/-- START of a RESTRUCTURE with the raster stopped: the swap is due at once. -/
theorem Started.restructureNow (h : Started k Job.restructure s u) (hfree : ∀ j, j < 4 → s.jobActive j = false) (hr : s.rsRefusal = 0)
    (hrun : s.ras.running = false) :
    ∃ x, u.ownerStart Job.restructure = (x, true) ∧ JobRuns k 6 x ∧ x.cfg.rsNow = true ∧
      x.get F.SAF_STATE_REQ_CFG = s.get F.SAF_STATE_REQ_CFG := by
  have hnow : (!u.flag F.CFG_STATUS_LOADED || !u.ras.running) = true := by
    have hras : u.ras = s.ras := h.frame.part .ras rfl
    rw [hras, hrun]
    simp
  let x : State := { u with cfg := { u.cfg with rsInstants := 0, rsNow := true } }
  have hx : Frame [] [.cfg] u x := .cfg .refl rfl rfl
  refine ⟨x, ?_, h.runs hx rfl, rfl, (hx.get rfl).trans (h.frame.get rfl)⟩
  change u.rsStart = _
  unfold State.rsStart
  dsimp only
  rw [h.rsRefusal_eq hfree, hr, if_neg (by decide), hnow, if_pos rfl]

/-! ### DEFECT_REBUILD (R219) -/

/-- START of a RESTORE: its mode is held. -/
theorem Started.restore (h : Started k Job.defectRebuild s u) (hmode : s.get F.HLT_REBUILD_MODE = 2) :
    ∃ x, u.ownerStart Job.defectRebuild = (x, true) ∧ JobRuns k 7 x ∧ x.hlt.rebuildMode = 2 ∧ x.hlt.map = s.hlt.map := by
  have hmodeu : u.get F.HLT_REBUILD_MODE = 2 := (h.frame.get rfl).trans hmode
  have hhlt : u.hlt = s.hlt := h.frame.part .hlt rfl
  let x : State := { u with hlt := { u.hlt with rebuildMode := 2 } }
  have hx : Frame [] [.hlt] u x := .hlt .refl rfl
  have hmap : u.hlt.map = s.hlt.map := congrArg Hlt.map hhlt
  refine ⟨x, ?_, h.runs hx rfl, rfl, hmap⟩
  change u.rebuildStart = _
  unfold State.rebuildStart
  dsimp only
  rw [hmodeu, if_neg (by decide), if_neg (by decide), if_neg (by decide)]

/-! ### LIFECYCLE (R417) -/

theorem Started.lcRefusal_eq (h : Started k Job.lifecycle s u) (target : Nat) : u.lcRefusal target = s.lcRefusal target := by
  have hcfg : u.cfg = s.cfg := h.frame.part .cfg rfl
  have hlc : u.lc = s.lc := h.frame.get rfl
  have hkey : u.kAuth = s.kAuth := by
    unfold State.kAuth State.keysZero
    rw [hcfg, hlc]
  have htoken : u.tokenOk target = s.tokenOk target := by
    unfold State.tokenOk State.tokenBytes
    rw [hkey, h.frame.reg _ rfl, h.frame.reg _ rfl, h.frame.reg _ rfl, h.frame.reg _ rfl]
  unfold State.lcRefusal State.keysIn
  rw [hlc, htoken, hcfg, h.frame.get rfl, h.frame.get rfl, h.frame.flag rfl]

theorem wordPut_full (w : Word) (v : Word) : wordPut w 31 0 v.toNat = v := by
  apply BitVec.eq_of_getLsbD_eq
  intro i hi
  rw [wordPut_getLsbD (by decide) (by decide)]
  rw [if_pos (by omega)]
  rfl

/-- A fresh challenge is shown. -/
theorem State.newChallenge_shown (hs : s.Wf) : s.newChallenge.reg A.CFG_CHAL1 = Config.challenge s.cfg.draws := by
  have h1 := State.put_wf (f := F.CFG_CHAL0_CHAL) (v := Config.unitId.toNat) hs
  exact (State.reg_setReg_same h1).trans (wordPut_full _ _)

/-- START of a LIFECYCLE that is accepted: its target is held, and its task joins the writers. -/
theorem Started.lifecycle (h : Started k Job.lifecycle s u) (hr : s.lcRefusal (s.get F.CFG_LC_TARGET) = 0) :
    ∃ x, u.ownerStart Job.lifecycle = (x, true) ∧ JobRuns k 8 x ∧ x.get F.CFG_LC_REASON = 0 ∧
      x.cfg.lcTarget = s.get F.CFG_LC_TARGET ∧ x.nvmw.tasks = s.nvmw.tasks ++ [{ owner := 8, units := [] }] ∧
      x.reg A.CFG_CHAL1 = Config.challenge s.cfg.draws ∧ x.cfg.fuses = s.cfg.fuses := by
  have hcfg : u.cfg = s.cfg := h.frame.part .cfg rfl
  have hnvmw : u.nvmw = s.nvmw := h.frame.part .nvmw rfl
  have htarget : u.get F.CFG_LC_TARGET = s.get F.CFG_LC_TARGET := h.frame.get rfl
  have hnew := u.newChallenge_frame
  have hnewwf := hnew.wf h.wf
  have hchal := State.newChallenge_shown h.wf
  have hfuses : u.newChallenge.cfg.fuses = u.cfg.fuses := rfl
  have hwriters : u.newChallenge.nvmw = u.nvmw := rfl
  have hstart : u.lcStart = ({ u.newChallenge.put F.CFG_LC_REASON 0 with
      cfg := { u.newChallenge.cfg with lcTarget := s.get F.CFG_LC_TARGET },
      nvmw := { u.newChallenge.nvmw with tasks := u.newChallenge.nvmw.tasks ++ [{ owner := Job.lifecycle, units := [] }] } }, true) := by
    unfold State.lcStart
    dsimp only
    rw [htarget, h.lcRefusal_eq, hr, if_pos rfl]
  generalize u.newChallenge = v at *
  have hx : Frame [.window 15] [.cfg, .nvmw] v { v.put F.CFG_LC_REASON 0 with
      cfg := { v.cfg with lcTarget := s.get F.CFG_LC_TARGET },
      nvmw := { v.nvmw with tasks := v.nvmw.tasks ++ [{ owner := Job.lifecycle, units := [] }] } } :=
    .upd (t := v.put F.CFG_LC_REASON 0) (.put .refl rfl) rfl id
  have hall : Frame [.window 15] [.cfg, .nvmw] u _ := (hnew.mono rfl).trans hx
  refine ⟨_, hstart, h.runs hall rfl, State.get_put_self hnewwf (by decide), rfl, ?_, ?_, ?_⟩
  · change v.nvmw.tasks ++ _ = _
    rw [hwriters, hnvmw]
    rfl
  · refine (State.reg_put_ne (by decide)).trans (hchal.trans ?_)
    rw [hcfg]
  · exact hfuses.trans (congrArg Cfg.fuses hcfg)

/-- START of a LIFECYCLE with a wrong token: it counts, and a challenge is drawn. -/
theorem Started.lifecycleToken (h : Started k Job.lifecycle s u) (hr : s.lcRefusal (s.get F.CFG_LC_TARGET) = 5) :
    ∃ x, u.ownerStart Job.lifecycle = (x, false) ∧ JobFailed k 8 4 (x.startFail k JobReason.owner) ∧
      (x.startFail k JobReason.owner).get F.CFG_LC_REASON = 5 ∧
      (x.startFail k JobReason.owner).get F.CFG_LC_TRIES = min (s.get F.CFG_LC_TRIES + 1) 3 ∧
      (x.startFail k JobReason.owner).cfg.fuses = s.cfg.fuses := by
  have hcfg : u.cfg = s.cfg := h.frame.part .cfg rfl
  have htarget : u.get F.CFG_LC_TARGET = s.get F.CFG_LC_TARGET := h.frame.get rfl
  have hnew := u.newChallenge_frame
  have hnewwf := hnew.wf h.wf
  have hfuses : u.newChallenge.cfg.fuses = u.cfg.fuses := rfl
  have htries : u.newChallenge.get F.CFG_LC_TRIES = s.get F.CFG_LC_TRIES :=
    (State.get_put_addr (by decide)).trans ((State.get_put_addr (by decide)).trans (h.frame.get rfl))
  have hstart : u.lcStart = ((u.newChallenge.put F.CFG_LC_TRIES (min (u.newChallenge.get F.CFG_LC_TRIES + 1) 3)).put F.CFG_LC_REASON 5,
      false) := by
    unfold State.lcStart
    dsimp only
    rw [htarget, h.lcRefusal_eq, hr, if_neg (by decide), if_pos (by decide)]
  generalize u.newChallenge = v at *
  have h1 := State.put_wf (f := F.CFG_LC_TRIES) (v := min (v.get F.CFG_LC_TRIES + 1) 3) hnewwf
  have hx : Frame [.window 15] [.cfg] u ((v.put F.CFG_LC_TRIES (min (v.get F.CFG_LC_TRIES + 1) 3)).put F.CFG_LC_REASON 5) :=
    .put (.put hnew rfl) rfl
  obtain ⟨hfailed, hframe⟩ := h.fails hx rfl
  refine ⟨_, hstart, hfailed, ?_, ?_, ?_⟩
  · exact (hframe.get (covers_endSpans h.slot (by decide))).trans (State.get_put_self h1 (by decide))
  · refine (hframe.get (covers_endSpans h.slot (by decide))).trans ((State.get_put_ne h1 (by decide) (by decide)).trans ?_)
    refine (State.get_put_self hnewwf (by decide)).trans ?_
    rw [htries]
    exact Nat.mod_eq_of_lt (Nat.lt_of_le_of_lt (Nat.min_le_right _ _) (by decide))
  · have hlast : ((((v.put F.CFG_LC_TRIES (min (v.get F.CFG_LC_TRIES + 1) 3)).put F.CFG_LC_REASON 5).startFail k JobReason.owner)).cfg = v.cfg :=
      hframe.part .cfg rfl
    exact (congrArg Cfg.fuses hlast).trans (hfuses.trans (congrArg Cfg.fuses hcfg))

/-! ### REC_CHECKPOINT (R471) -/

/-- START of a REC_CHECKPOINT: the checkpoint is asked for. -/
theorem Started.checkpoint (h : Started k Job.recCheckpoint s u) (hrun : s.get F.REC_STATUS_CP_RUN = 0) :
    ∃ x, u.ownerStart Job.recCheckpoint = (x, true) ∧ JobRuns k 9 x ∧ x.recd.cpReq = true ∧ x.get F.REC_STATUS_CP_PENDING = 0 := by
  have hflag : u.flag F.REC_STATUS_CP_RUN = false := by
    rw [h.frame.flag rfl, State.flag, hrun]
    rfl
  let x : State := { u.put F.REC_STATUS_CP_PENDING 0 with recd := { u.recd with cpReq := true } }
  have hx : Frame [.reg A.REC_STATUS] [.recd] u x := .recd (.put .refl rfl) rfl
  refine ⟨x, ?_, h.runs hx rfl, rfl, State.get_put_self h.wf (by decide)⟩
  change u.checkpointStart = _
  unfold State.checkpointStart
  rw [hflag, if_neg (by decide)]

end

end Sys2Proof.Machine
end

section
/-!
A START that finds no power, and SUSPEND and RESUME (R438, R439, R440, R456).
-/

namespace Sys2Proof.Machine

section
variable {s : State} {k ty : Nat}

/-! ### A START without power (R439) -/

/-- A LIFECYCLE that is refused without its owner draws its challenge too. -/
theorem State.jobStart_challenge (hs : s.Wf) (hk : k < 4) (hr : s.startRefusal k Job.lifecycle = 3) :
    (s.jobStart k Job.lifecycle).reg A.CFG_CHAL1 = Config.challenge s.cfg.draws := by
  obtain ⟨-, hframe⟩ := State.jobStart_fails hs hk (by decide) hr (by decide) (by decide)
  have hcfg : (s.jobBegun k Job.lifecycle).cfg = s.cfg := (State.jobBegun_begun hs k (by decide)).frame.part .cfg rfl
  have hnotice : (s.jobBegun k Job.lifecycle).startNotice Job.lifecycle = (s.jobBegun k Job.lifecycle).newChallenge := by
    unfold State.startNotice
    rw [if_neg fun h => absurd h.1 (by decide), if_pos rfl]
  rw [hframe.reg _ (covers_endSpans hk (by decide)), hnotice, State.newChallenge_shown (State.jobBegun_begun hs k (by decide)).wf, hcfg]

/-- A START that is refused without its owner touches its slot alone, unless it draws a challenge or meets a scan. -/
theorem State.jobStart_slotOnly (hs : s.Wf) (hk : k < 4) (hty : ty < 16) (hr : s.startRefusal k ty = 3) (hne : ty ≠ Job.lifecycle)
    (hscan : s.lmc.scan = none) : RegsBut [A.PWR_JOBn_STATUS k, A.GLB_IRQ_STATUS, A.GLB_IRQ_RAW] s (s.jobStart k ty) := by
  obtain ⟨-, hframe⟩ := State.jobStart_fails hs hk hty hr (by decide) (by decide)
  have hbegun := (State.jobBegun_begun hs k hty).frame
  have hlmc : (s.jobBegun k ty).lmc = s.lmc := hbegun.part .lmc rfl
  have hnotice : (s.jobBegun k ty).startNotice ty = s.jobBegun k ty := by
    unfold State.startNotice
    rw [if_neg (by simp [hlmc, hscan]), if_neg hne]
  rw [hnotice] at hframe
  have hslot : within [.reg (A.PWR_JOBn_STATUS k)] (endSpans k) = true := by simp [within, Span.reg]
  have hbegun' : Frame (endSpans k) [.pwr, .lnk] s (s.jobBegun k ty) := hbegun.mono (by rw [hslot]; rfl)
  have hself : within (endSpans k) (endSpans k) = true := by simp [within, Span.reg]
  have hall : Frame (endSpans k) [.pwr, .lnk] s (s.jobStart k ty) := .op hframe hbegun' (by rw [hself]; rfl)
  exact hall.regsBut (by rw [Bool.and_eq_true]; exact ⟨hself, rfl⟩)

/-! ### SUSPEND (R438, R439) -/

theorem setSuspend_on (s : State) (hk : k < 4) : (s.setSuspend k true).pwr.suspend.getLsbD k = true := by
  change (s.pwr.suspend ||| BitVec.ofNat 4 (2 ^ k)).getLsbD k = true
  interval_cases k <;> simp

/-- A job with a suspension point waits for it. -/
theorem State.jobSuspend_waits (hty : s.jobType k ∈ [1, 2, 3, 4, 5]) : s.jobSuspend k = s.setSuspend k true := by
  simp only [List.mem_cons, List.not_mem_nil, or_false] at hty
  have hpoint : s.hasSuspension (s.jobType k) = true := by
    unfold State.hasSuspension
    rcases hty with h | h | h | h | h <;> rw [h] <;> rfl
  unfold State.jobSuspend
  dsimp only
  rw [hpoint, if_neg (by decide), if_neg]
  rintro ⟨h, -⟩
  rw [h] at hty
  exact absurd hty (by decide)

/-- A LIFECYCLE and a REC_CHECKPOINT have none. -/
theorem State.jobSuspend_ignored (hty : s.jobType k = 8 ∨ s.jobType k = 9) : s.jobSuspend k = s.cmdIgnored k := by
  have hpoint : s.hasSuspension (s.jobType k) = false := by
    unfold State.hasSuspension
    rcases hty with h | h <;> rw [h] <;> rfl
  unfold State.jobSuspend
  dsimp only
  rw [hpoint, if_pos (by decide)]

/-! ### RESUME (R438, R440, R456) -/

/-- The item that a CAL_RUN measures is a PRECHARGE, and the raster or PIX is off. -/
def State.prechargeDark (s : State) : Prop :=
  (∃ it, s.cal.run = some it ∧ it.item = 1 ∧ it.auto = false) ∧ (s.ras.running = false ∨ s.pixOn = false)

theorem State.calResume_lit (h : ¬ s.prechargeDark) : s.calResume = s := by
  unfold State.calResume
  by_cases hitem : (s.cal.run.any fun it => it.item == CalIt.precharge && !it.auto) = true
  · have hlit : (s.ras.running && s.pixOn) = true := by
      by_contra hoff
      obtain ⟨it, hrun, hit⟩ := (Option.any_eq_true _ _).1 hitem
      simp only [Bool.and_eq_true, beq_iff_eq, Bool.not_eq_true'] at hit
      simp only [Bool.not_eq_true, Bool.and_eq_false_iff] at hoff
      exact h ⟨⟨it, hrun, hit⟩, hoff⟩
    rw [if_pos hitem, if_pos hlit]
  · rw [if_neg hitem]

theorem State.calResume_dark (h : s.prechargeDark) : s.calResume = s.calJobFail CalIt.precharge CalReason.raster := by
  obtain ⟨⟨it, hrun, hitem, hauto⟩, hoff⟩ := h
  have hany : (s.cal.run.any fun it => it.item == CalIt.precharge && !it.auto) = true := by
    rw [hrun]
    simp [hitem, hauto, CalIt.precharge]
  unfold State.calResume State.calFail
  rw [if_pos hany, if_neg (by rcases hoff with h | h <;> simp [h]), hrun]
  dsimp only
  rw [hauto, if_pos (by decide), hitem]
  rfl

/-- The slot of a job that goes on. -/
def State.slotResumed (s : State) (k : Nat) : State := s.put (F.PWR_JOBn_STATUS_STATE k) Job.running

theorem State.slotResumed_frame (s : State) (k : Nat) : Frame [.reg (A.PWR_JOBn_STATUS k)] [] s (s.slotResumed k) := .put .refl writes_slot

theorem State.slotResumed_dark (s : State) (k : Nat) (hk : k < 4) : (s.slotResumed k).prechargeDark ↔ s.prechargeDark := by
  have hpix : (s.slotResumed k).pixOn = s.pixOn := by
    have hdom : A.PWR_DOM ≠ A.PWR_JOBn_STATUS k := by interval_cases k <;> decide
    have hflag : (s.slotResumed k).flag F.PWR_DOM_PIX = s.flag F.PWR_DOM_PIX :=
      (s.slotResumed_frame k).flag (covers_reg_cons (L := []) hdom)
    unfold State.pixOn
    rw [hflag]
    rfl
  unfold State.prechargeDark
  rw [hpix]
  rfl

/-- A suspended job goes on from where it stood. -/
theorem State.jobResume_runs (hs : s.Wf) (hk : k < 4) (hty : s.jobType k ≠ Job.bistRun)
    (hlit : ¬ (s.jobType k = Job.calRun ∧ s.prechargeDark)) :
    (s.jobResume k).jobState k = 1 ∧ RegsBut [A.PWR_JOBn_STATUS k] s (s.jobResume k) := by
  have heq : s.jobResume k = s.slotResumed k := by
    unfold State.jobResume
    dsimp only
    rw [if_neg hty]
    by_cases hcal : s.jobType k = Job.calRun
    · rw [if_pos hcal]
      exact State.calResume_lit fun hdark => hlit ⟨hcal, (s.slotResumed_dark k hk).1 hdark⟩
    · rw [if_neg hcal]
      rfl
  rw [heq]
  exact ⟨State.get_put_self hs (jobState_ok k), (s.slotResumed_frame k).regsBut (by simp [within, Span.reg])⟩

####################

__Exercise instructions__
From the records above, quote only the lines running from the line with "have hpoint : s.hasSuspension (s.jobType k) = false" to the line with "by_contra hoff", both lines included.

__Response to this task__
  have hpoint : s.hasSuspension (s.jobType k) = false := by
    unfold State.hasSuspension
    rcases hty with h | h <;> rw [h] <;> rfl
  unfold State.jobSuspend
  dsimp only
  rw [hpoint, if_pos (by decide)]

/-! ### RESUME (R438, R440, R456) -/

/-- The item that a CAL_RUN measures is a PRECHARGE, and the raster or PIX is off. -/
def State.prechargeDark (s : State) : Prop :=
  (∃ it, s.cal.run = some it ∧ it.item = 1 ∧ it.auto = false) ∧ (s.ras.running = false ∨ s.pixOn = false)

theorem State.calResume_lit (h : ¬ s.prechargeDark) : s.calResume = s := by
  unfold State.calResume
  by_cases hitem : (s.cal.run.any fun it => it.item == CalIt.precharge && !it.auto) = true
  · have hlit : (s.ras.running && s.pixOn) = true := by
      by_contra hoff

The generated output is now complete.